Exercise prompt - Using the entries that follow, write out the line containing "(a + b) % m = if", the line containing "theorem ScreenMode.fifteen_lt_height (m", and every line between them, exactly and nothing else.
■ ■ ■ ■
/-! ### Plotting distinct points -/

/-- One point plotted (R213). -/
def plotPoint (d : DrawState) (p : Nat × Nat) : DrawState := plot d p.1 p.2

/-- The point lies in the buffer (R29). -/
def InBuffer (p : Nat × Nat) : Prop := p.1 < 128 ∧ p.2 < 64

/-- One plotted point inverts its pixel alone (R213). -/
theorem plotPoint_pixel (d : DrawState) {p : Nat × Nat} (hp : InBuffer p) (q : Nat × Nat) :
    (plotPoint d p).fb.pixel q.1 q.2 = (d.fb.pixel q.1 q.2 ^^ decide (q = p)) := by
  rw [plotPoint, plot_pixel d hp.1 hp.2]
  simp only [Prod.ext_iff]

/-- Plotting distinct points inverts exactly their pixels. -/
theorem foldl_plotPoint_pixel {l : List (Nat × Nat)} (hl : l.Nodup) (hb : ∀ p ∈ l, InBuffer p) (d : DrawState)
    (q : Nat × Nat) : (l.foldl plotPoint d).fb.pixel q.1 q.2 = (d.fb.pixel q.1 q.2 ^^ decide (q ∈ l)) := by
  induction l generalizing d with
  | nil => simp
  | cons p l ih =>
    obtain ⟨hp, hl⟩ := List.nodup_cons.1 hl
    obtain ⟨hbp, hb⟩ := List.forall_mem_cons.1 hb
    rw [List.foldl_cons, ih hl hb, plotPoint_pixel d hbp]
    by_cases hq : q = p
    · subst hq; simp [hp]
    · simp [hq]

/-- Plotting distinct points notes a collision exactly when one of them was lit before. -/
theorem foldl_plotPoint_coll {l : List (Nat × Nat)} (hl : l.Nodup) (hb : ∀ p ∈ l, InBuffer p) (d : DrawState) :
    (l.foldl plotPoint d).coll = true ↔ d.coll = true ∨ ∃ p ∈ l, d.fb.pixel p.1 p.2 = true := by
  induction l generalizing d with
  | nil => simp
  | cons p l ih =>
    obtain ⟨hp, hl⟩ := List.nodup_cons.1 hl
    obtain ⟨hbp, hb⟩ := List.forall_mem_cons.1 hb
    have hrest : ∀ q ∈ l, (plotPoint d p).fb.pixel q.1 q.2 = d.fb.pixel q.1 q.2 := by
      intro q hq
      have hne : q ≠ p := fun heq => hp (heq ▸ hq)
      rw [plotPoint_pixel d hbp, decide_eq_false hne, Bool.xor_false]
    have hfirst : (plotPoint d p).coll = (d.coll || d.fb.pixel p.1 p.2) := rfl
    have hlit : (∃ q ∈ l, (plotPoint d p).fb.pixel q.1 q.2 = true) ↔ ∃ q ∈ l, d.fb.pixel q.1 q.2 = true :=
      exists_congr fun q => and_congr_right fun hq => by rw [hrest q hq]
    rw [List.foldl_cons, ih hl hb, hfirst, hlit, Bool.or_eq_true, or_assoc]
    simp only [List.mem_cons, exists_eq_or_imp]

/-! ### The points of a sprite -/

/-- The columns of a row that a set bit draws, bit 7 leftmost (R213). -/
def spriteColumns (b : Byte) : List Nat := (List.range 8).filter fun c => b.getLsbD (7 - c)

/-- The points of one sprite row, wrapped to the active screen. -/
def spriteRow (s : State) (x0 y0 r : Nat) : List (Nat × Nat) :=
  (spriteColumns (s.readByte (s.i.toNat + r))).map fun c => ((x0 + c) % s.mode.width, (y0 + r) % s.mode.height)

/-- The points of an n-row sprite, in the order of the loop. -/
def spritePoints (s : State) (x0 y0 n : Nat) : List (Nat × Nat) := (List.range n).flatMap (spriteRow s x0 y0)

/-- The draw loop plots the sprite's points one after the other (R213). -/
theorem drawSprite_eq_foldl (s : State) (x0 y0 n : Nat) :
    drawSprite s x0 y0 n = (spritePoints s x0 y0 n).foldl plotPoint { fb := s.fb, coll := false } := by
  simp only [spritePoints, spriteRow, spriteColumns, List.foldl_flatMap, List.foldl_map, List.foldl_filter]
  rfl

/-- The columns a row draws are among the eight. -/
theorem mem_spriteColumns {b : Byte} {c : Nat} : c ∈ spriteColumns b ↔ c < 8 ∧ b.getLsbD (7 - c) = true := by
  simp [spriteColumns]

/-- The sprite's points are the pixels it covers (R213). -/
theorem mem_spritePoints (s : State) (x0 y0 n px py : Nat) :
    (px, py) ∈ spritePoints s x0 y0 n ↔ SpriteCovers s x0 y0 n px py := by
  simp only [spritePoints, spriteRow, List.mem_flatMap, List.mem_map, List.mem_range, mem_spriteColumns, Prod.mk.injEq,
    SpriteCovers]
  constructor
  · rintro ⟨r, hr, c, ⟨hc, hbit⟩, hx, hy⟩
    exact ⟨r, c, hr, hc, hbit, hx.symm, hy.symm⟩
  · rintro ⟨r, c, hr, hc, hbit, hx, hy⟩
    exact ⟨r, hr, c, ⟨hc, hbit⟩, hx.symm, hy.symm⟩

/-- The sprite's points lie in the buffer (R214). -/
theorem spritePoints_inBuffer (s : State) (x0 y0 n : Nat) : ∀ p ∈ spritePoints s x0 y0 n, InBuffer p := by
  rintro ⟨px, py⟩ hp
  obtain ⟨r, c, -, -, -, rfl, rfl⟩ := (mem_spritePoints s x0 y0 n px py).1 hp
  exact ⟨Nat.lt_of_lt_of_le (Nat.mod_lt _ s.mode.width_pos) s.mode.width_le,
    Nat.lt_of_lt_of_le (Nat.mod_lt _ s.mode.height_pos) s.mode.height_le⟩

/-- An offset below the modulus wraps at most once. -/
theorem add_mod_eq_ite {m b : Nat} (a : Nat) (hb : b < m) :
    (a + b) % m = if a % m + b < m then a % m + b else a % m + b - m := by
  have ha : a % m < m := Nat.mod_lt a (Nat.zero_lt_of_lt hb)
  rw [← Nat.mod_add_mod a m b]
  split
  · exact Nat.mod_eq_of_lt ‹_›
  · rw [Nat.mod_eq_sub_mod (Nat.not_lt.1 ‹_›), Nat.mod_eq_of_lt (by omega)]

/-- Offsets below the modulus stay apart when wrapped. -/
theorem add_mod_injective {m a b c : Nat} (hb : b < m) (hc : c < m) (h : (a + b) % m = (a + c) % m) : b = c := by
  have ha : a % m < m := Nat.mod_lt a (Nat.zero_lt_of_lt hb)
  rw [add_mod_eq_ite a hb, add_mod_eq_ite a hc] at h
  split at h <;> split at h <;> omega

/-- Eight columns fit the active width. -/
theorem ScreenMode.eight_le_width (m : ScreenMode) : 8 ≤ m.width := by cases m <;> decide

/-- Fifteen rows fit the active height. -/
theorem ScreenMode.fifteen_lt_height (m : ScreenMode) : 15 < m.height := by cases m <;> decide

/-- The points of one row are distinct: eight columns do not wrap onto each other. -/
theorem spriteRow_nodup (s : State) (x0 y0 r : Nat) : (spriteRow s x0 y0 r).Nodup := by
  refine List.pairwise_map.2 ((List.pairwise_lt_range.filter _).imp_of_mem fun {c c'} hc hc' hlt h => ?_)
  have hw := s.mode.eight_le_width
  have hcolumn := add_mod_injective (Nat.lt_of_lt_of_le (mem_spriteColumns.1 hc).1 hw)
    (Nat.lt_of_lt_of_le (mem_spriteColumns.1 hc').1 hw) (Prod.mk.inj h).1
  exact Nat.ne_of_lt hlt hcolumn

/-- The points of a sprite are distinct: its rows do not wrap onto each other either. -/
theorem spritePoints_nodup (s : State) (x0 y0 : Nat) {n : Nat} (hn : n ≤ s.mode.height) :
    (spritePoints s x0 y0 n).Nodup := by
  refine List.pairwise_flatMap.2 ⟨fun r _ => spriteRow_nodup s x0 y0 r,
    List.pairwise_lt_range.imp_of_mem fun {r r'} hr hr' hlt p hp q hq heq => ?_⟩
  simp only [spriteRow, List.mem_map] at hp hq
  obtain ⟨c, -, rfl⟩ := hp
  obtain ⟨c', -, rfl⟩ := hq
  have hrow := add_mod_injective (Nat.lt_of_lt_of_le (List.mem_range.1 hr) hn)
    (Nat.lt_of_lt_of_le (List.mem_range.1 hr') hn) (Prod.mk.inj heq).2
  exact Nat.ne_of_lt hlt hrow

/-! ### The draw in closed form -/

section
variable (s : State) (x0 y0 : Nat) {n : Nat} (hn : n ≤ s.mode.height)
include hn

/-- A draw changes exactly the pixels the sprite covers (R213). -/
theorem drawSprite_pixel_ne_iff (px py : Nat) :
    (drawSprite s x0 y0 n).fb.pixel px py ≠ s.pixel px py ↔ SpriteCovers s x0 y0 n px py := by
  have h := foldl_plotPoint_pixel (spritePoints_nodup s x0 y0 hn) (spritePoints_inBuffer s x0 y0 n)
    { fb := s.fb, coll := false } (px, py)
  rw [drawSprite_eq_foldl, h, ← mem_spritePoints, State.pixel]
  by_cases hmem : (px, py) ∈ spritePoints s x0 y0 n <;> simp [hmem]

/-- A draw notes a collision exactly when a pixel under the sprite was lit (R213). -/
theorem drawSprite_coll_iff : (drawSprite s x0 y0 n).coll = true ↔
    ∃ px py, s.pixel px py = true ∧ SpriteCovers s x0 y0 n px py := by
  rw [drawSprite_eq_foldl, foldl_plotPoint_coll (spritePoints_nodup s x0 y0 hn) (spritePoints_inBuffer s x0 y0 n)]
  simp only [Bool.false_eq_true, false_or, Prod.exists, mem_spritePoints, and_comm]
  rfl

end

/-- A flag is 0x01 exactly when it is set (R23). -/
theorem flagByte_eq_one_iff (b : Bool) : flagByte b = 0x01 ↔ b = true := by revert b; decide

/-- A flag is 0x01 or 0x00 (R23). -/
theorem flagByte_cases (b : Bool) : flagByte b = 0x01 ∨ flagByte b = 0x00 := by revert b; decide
■ ■ ■ ■
Solved exercise -
    (a + b) % m = if a % m + b < m then a % m + b else a % m + b - m := by
  have ha : a % m < m := Nat.mod_lt a (Nat.zero_lt_of_lt hb)
  rw [← Nat.mod_add_mod a m b]
  split
  · exact Nat.mod_eq_of_lt ‹_›
  · rw [Nat.mod_eq_sub_mod (Nat.not_lt.1 ‹_›), Nat.mod_eq_of_lt (by omega)]

/-- Offsets below the modulus stay apart when wrapped. -/
theorem add_mod_injective {m a b c : Nat} (hb : b < m) (hc : c < m) (h : (a + b) % m = (a + c) % m) : b = c := by
  have ha : a % m < m := Nat.mod_lt a (Nat.zero_lt_of_lt hb)
  rw [add_mod_eq_ite a hb, add_mod_eq_ite a hc] at h
  split at h <;> split at h <;> omega

/-- Eight columns fit the active width. -/
theorem ScreenMode.eight_le_width (m : ScreenMode) : 8 ≤ m.width := by cases m <;> decide

/-- Fifteen rows fit the active height. -/
theorem ScreenMode.fifteen_lt_height (m : ScreenMode) : 15 < m.height := by cases m <;> decide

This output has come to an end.